A scan with concatenate produces a list of the initial sub-lists of the input so, for example, with the list  $[1^0, 2^1, 3^2, 4^3]$ , the following list would be produced: [[1]<sup>0</sup>, [1, 2]<sup>1</sup>, [1, 2, 3]<sup>2</sup>, [1, 2, 3, 4]<sup>3</sup>]



Figure 5-25: Space-Time Diagram for Scan with Concatenate

In contrast to the previous example, were the addition operator was used, concatenate results in an increased message size as the scan progresses. This is particularly noticeable with the increased skewing effect and change in the colour of the communications lines from blue to purple through to orange.



Figure 5-26: Gantt Chart of Scan with Concatenate

The Gantt chart of the same program highlights the skewing effect caused by the increasing communication overheads due to increasing message size as the operation proceeds. Furthermore, the busy time at each level increases because the execution time for concatenate is proportional to the size of its arguments.



Figure 5-27: Traffic Volume for Parallel Scan with Concatenate

Analysis of the traffic volume shows that the amount of data being communicated during each burst rises from 15 for the first level to a peak value of 42 during the third and then down to an average of around 20 during the final burst.
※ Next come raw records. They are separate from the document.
/-! ### State.buildMap -/

@[simp] theorem buildMap_pending (active : List (Option ActiveEntry)) (sel : MapSelection) :
    (s.buildMap active sel).pending = s.pending := rfl
@[simp] theorem buildMap_freeDraws (active : List (Option ActiveEntry)) (sel : MapSelection) :
    (s.buildMap active sel).freeDraws = s.freeDraws := rfl
@[simp] theorem buildMap_resetHeld (active : List (Option ActiveEntry)) (sel : MapSelection) :
    (s.buildMap active sel).resetHeld = s.resetHeld := rfl
@[simp] theorem buildMap_deckTime (active : List (Option ActiveEntry)) (sel : MapSelection) :
    (s.buildMap active sel).deckTime = s.deckTime := rfl
@[simp] theorem buildMap_intake (active : List (Option ActiveEntry)) (sel : MapSelection) :
    (s.buildMap active sel).intake = s.intake := rfl
@[simp] theorem buildMap_nodes (active : List (Option ActiveEntry)) (sel : MapSelection) :
    (s.buildMap active sel).nodes = { s.nodes with active := active, selection := sel } := rfl
@[simp] theorem buildMap_heat (active : List (Option ActiveEntry)) (sel : MapSelection) :
    (s.buildMap active sel).heat = s.heat := rfl
@[simp] theorem buildMap_starts (active : List (Option ActiveEntry)) (sel : MapSelection) :
    (s.buildMap active sel).starts = s.starts := rfl
@[simp] theorem buildMap_walls (active : List (Option ActiveEntry)) (sel : MapSelection) :
    (s.buildMap active sel).walls = s.walls := rfl
@[simp] theorem buildMap_exchanges (active : List (Option ActiveEntry)) (sel : MapSelection) :
    (s.buildMap active sel).exchanges = s.exchanges := rfl
@[simp] theorem buildMap_results (active : List (Option ActiveEntry)) (sel : MapSelection) :
    (s.buildMap active sel).results = s.results := rfl
@[simp] theorem buildMap_mgmt (active : List (Option ActiveEntry)) (sel : MapSelection) :
    (s.buildMap active sel).mgmt = s.mgmt := rfl
@[simp] theorem buildMap_out (active : List (Option ActiveEntry)) (sel : MapSelection) :
    (s.buildMap active sel).out = s.out := rfl
@[simp] theorem buildMap_board (active : List (Option ActiveEntry)) (sel : MapSelection) :
    (s.buildMap active sel).board = s.board := rfl
@[simp] theorem buildMap_composer (active : List (Option ActiveEntry)) (sel : MapSelection) :
    (s.buildMap active sel).composer = s.composer := rfl
@[simp] theorem buildMap_shifter (active : List (Option ActiveEntry)) (sel : MapSelection) :
    (s.buildMap active sel).shifter = s.shifter := rfl
@[simp] theorem buildMap_pulse (active : List (Option ActiveEntry)) (sel : MapSelection) :
    (s.buildMap active sel).pulse = s.pulse := rfl

end Sys2Proof.Machine
end

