/-- 12, a start and a recall: a step of the 10 ms base with x = 4 that begins at the fire runs 16,000 ticks. -/
theorem test_fire_program :
    (after .fireProgram (asking withRecall 0x21 [1])).pulse.running
      = some { program := 1, repeatNo := 1, step := 1, completed := 0, timer := 2426450 } := by decide +kernel

/-- 11, event 4: row 3's send completes and the LOADED row 5 starts sending. -/
theorem test_row_send_complete :
    (after .rowSendComplete onLink).shifter.half1 = .sending 5 34 []
      ∧ (after .rowSendComplete onLink).shifter.half0 = .empty := by decide +kernel

/-- R1: TICK counts from the greatest value to 0. -/
theorem test_tick_wraps : (after .tick { live with deckTime := 4294967295 }).deckTime = 0 := by decide +kernel

/-! ### Each statement's hypotheses are met: the queue, the clock and the intake -/

theorem test_met_step_runs :
    ({ live with pending := [.tick, .readStatus] } : State).pending = .tick :: [.readStatus] ∧ live.pending = [] := by
  decide

theorem test_met_reset_ends : State.reset.resetHeld = true := by decide

theorem test_met_deck_time :
    live.Live ∧ wordAt [0x01, 0xFF, 0xFF] 1 = 65535 ∧ wordAt [0x01, 0xFF, 0xFE] 1 ≠ 65535 := by
  unfold State.Live; decide

theorem test_met_laid_out_frame : (List.replicate 120 (0 : Byte)).length ≤ 120 := by decide

/-- A hub in a frame of the bytes given. -/
def inFrame (bytes : List Byte) : State :=
  { live with intake := { live.intake with checker := .inFrame bytes false (some 990) } }

theorem test_met_symbols_gather :
    live.Live ∧ live.intake.link = .up ∧ live.intake.checker = .between
      ∧ (inFrame (List.replicate 127 0)).Live ∧ (inFrame (List.replicate 127 0)).intake.link = .up
      ∧ (inFrame (List.replicate 126 0)).intake.checker = .inFrame (List.replicate 126 0) false (some 990) := by
  unfold State.Live; decide

theorem test_met_ended_frame :
    (inFrame [1, 2, 3]).Live ∧ (inFrame [1, 2, 3]).intake.link = .up
      ∧ (inFrame [1, 2, 3]).intake.checker = .inFrame [1, 2, 3] false (some 990)
      ∧ (inFrame [1, 2, 3]).verdict { bytes := [1, 2, 3], tooLong := false, cut := false, stamp := 990 } = .broken := by
  unfold State.Live; decide

/-- A whole frame ended at Loop In. -/
def ended (f : Frame) : EndedFrame := { bytes := f.bytes, tooLong := false, cut := false, stamp := 990 }

theorem test_met_disposal_cut : live.verdict { bytes := [], tooLong := false, cut := true, stamp := 990 } = .broken := by
  decide

theorem test_met_disposal_returned : live.verdict (ended (sealFrame 2 0 0x12 0 [])) = .returned := by decide +kernel

theorem test_met_disposal_forwarded : live.verdict (ended (sealFrame 0x25 2 0x20 0 [1])) = .forwarded := by
  decide +kernel

theorem test_met_disposal_manage :
    live.verdict (ended (sealFrame 0 2 0x10 0 [1, 7])) = .accepted ∧ live.mgmt.queue.length < 4
      ∧ ({ live with mgmt := { live.mgmt with queue := List.replicate 4 (manage 1 []) } } : State).verdict
          (ended (sealFrame 0 2 0x10 0 [1, 7])) = .accepted
      ∧ 4 ≤ (List.replicate 4 (manage 1 [])).length := by decide +kernel

theorem test_met_disposal_sensor :
    live.verdict (ended (sealFrame 0 0x14 0x01 0 [42, 1, 0x01, 0, 5])) = .accepted := by decide +kernel

theorem test_met_sensor_frame :
    (resolveAddress live.nodes.active 0x14).map (·.lane) = some 4
      ∧ ∀ e ∈ (sealFrame 0 0x14 0x01 0 [42, 2, 0x01, 0, 5, 0x41, 0xFF, 0xFF]).edges,
          (Sensor.ofCode? (sensorCode e)).isSome = true := by decide

/-- A hub whose silence timer is due. -/
def silent : State := { live with intake := { live.intake with silenceTimer := some 1000 } }

theorem test_met_silence : silent.Live ∧ silent.intake.link = .up ∧ silent.expired silent.intake.silenceTimer = true := by
  unfold State.Live; decide

/-- A race in an outage. -/
def cutOff : State := { racing with intake := { racing.intake with link := .outage, outageStart := 500 } }

theorem test_met_restore :
    cutOff.Live ∧ cutOff.ResultsSound ∧ cutOff.intake.link = .outage ∧ cutOff.intake.checker = .between
      ∧ LoopSymbol.valid .idle = true := by
  unfold State.Live State.ResultsSound; decide

/-! ### The Loop Out Port -/

/-- A port that sends, with frames in both queues. -/
def sending (outbound transit : List Frame) (last : QueueName) : State :=
  { live with
    out := { live.out with outbound := outbound, transit := transit, port := some (manage 1 [], last), lastServed := last } }

theorem test_met_loop_out :
    (sending [] [] .transit).Live ∧ (sending [] [] .transit).out.port = some (manage 1 [], .transit)
      ∧ (sending [manage 2 []] [manage 3 []] .transit).out.lastServed = .transit
      ∧ (sending [manage 2 []] [manage 3 []] .outbound).out.outbound = [manage 2 []]
      ∧ 32 ≤ (sending (List.replicate 32 (manage 2 [])) [] .outbound).out.outbound.length
      ∧ (sending (List.replicate 31 (manage 2 [])) [] .outbound).out.outbound.length < 32
      ∧ (sending (List.replicate 31 (manage 2 [])) [] .outbound).out.port.isSome = true
      ∧ live.out.outbound = [] ∧ live.out.transit = [] ∧ live.out.port = none := by
  unfold State.Live; decide

/-! ### The heat -/

/-- The plan's bytes as LOAD_HEAT_PLAN carries them. -/
def planRequest : List Byte := plan.fixedBytes ++ [byte plan.entries.length] ++ plan.entries.flatMap LaneEntry.bytes

theorem test_met_load_plan :
    asks live 0x08 (counted 20 21 4 0 10) planRequest ∧ live.heat.state = .idle
      ∧ (planFields planRequest).valueFault = none ∧ (planFields planRequest).fault live.mgmt.settings = none := by
  unfold asks State.Asks State.Live; decide

theorem test_met_plan_in_range : plan.InRange := by unfold Plan.InRange; decide

/-- The hub with the plan loaded. -/
def loaded : State := { live with heat := { live.heat with plan := some plan } }

theorem test_met_arm :
    asks loaded 0x09 (sized 0) [] ∧ loaded.heat.state = .idle ∧ plan.fault loaded.mgmt.settings = none
      ∧ plan.lackingNode loaded.nodes.active = none := by
  unfold asks State.Asks State.Live; decide

/-- The hub with a plan whose distance the course does not divide. -/
def misfit : State := { live with heat := { live.heat with plan := some { plan with distance := 75 } } }

/-- The loaded hub with an Active Map without entries. -/
def unmapped : State := { loaded with nodes := { loaded.nodes with active := List.replicate 32 none } }

theorem test_met_heat_refusals :
    asks racing 0x08 (counted 20 21 4 0 10) planRequest ∧ asks live 0x09 (sized 0) [] ∧ live.heat.plan = none
      ∧ asks misfit 0x09 (sized 0) [] ∧ { plan with distance := 75 }.fault misfit.mgmt.settings = some 1
      ∧ asks unmapped 0x09 (sized 0) [] ∧ plan.lackingNode unmapped.nodes.active = some 4
      ∧ asks closed 0x0A (sized 0) [] ∧ asks racing 0x0C (sized 0) []
      ∧ asks racing 0x0D (sized 1) [10] ∧ asks racing 0x0D (sized 1) [9] ∧ racing.laneInUse 9 = false := by
  unfold asks State.Asks State.Live; decide

theorem test_met_start :
    armed.Live ∧ armed.heat.state = .armed ∧ armed.pulse.startPrevious = false
      ∧ ∃ r ∈ armed.results, r.status = .waiting := by
  unfold State.Live; decide

theorem test_met_stray_start :
    live.Live ∧ live.heat.state ≠ .armed ∧ live.pulse.startPrevious = false ∧ 7 ≠ live.mgmt.settings.startLine := by
  unfold State.Live; decide

/-- The race before the start is judged, its start window just over. -/
def unjudged : State := { racing with heat := { racing.heat with startTimer := some 200000 } }

theorem test_met_start_window :
    unjudged.Live ∧ unjudged.ResultsSound ∧ unjudged.heat.state = .running ∧ unjudged.heat.startTimer = some 200000
      ∧ timerDue unjudged.deckTime 200000 = true := by
  unfold State.Live State.ResultsSound; decide

/-- The race with lane 4's release 10 s before the epoch, the first time a judgement can use. -/
def released : State := racing.trackerEdge 4 false (some (ticks (2 ^ 32 - 1000000)))

theorem test_met_reaction :
    (released.tracker 4).state = .released ∧ (released.tracker 4).lastRelease = some (ticks (2 ^ 32 - 1000000))
      ∧ released.reaction 4 200000 = some (-1000000) ∧ (released.tracker 5).state ≠ .released := by decide

theorem test_met_close_request : asks racing 0x0B (sized 0) [] ∧ racing.heat.state = .running
    ∧ asks closed 0x0B (sized 0) [] ∧ closed.heat.state ≠ .running := by
  unfold asks State.Asks State.Live; decide

/-- The race at its heat limit. -/
def overtime : State := { racing with deckTime := 60000000 }

theorem test_met_heat_limit :
    overtime.Live ∧ overtime.ResultsSound ∧ (∀ x ∈ overtime.exchanges, x.lane < 10)
      ∧ (overtime.exchanges.map (·.lane)).Nodup ∧ overtime.heat.state = .running
      ∧ overtime.expired overtime.heat.limitTimer = true := by
  unfold State.Live State.ResultsSound; decide
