-- ==== Sys2Proof/Proofs/EveryStep.lean ====
section
/-! What every command keeps: the queue of commands, and the invariants of the Active Map, the capacities, the Line
Buffer, the Pulse Unit and the lane records, through every step. -/

namespace Sys2Proof.Machine

/-! ### Expiries (R2, R25, R64, R81, R117, R158, R162) -/

theorem silenceExpires_keeps (s : State) : s.Keeps s.silenceExpires := by
  unfold State.silenceExpires
  split
  · exact (beginOutage_keeps s).trans (arbitrate_keeps _)
  · exact .refl s

theorem startWindowExpires_keeps (s : State) : s.Keeps s.startWindowExpires := by
  unfold State.startWindowExpires
  split
  · exact .refl s
  · split
    · exact (judgeStart_keeps s _).trans (arbitrate_keeps _)
    · exact .refl s

theorem collectionExpires_keeps (s : State) (l : Nat) : s.Keeps (s.collectionExpires l) := by
  unfold State.collectionExpires
  split
  · exact ((decideCollection_keeps s l false).trans (examineClosing_keeps _)).trans (arbitrate_keeps _)
  · exact .refl s

theorem exchangeExpires_keeps (s : State) (l : Nat) : s.Keeps (s.exchangeExpires l) := by
  unfold State.exchangeExpires
  split
  · exact .refl s
  · split
    · exact (judgeExchange_keeps s l _).trans (arbitrate_keeps _)
    · exact .refl s

theorem limitExpires_keeps (s : State) : s.Keeps s.limitExpires := by
  unfold State.limitExpires
  split
  · exact (closeHeat_keeps s _).trans (arbitrate_keeps _)
  · exact .refl s

theorem clockExpires_keeps (s : State) : s.Keeps s.clockExpires := by
  unfold State.clockExpires
  split
  · exact .refl s
  · split
    · refine .trans (.trans ?_ (makePending_keeps _ .clock)) (arbitrate_keeps _)
      exact composer_keeps s id
    · exact .refl s

theorem refreshExpires_keeps (s : State) (row : Nat) : s.Keeps (s.refreshExpires row) := by
  unfold State.refreshExpires
  split
  · exact (examineShifter_keeps s).trans (arbitrate_keeps _)
  · exact .refl s

theorem takeDue_keeps (s : State) : s.Keeps s.takeDue := by
  have collected := ((silenceExpires_keeps s).trans (startWindowExpires_keeps _)).trans
    (foldl_state_keeps _ collectionExpires_keeps Config.lanes _)
  have exchanged := collected.trans (foldl_state_keeps _ exchangeExpires_keeps Config.lanes _)
  have clocked := (exchanged.trans (limitExpires_keeps _)).trans (clockExpires_keeps _)
  exact (clocked.trans (foldl_state_keeps _ refreshExpires_keeps Config.boardRows _)).trans (stepExpires_keeps _)

/-- A command that runs keeps what its effect keeps. -/
theorem run_keeps {s t : State} {g : State → State} (next : s.run g = .next t) (h : s.Keeps (g s)) : s.Keeps t := by
  unfold State.run at next
  obtain rfl := Host.Outcome.next.inj next
  split
  · exact .refl s
  · exact h

/-! ### Completions of the board (R150, R157, R163, R164) -/

theorem writeRun_keeps (s : State) (r c : Nat) (m : PlaneMask) (cells : List Cell) :
    s.Keeps { s with board := s.board.writeRun r c m cells } := by
  refine ⟨rfl, id, ?_, id, id, id⟩
  rintro ⟨c1, c2, c3, c4, c5, c6, c7, c8, c9, c10, c11, c12⟩
  exact ⟨c1, c2, c3, c4, c5, c6, c7, c8, by simpa using c9, writeRun_rows_wide _ c10 _ _ _ _, by simpa using c11, c12⟩

theorem fillRect_keeps (s : State) (r0 r1 c0 c1 : Nat) (m : PlaneMask) (x : Cell) :
    s.Keeps { s with board := s.board.fillRect r0 r1 c0 c1 m x } := by
  unfold Board.fillRect
  generalize Config.boardRows.filter (fun r => decide (r0 ≤ r) && decide (r ≤ r1)) = rows
  induction rows generalizing s with
  | nil => exact .refl s
  | cons r rows ih =>
    exact (writeRun_keeps s r c0 m (List.replicate (c1 + 1 - c0) x)).trans
      (ih { s with board := s.board.writeRun r c0 m (List.replicate (c1 + 1 - c0) x) })

theorem loadHalf_capacity {s : State} (h : s.WithinCapacity) (row col half : Nat) (cells : List Cell) :
    (s.loadHalf row col half cells).WithinCapacity := by
  obtain ⟨c1, c2, c3, c4, c5, c6, c7, c8, c9, c10, c11, c12, c13⟩ := h
  refine ⟨c1, c2, c3, c4, c5, c6, c7, c8, c9, c10, by simpa [State.loadHalf] using c11, ?_, c13⟩
  unfold State.loadHalf
  dsimp only
  split
  · simpa using c12
  · exact c12

/-- An EMPTY half takes a load: SENDING when the Shifter is IDLE, LOADED beside a SENDING half (R161, R164). -/
theorem load_inForm {h : Shifter} (form : h.InForm) {n : Nat} (hn : n < 2) (empty : h.half n = .empty) (row col : Nat)
    (cells : List Cell) : (h.load n row col cells).InForm := by
  obtain ⟨half0, half1, scanner, claim, lastFull⟩ := h
  match n with
  | 0 =>
    obtain rfl : half0 = .empty := empty
    cases half1 with
    | empty | sending => trivial
    | loaded => exact form.elim
  | 1 =>
    obtain rfl : half1 = .empty := empty
    cases half0 with
    | empty | sending => trivial
    | loaded => exact form.elim

/-- A completed load, Board Memory freed of it. -/
theorem loaded_keeps (s : State) (row col half : Nat) (cells : List Cell)
    (empty : s.LineBufferSound → half < 2 ∧ s.shifter.half half = .empty) :
    s.Keeps { s.loadHalf row col half cells with
      board := { (s.loadHalf row col half cells).board with operation := none } } :=
  ⟨rfl, id, fun h => loadHalf_capacity h row col half cells,
    fun h => ⟨load_inForm h.1 (empty h).1 (empty h).2 row col cells, trivial⟩, id, id⟩

theorem rowLoadComplete_keeps (s : State) : ∀ t, execRowLoadComplete s = .next t → s.Keeps t := by
  refine fun t next => run_keeps next ?_
  split
  · next row col half cells live running =>
    cases live with
    | false => exact freeBoard_keeps s
    | true =>
      refine .trans (.trans ?_ (examineShifter_keeps _)) (arbitrate_keeps _)
      refine .trans (loaded_keeps s row col half cells fun h => ?_) ⟨rfl, id, id, id, id, id⟩
      have held := h.2
      rw [running] at held
      exact held
  · exact .refl s

theorem fieldWriteComplete_keeps (s : State) : ∀ t, execFieldWriteComplete s = .next t → s.Keeps t := by
  refine fun t next => run_keeps next ?_
  split
  · exact (writeRun_keeps s _ _ _ _).trans (freeBoard_keeps _)
  · exact .refl s

theorem answerHead_keeps (s : State) (op : ConsoleOp) : s.Keeps (s.answerHead op) := by
  unfold State.answerHead
  split
  · exact (reply_keeps s _ _ _ _).trans (popHead_keeps _)
  · exact .refl s

theorem answerHead_freed (s : State) (op : ConsoleOp) (o : Option BoardOperation) :
    { s.answerHead op with board := { (s.answerHead op).board with operation := o } }
      = State.answerHead { s with board := { s.board with operation := o } } op := by
  unfold State.answerHead
  cases s.mgmt.queue <;> rfl

/-- The changes of a console operation, Board Memory freed of it. -/
theorem applyConsole_keeps {s : State} {op : ConsoleOp} (running : s.board.operation = some (.console op)) :
    s.Keeps { s.applyConsole op with board := { (s.applyConsole op).board with operation := none } } := by
  cases op with
  | writeCells r c m cells => exact (writeRun_keeps s r c m cells).trans (board_freed_keeps _)
  | fill r0 r1 c0 c1 m x => exact (fillRect_keeps s r0 r1 c0 c1 m x).trans (board_freed_keeps _)
  | loadPattern | writeLayout => exact ⟨rfl, id, id, fun h => ⟨h.1, trivial⟩, id, id⟩
  | sendRow r half cells =>
    refine loaded_keeps s r 0 half cells fun h => ?_
    have held := h.2
    rw [running] at held
    exact held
The 'rounding' of the tops of the last three bursts reflects the skewing of the communication patterns noted earlier.

# 5.9 P\_Project

Parallel Project effects a permutation of a distributed list. The implementation of  $P_Project$  required the development of the delayed send procedure as described in section 4.7.2.

Projects takes in a pair of arguments: {Input\_List, Index\_List}

where: Input\_List is the list to be permuted and Index\_List the list of indicies.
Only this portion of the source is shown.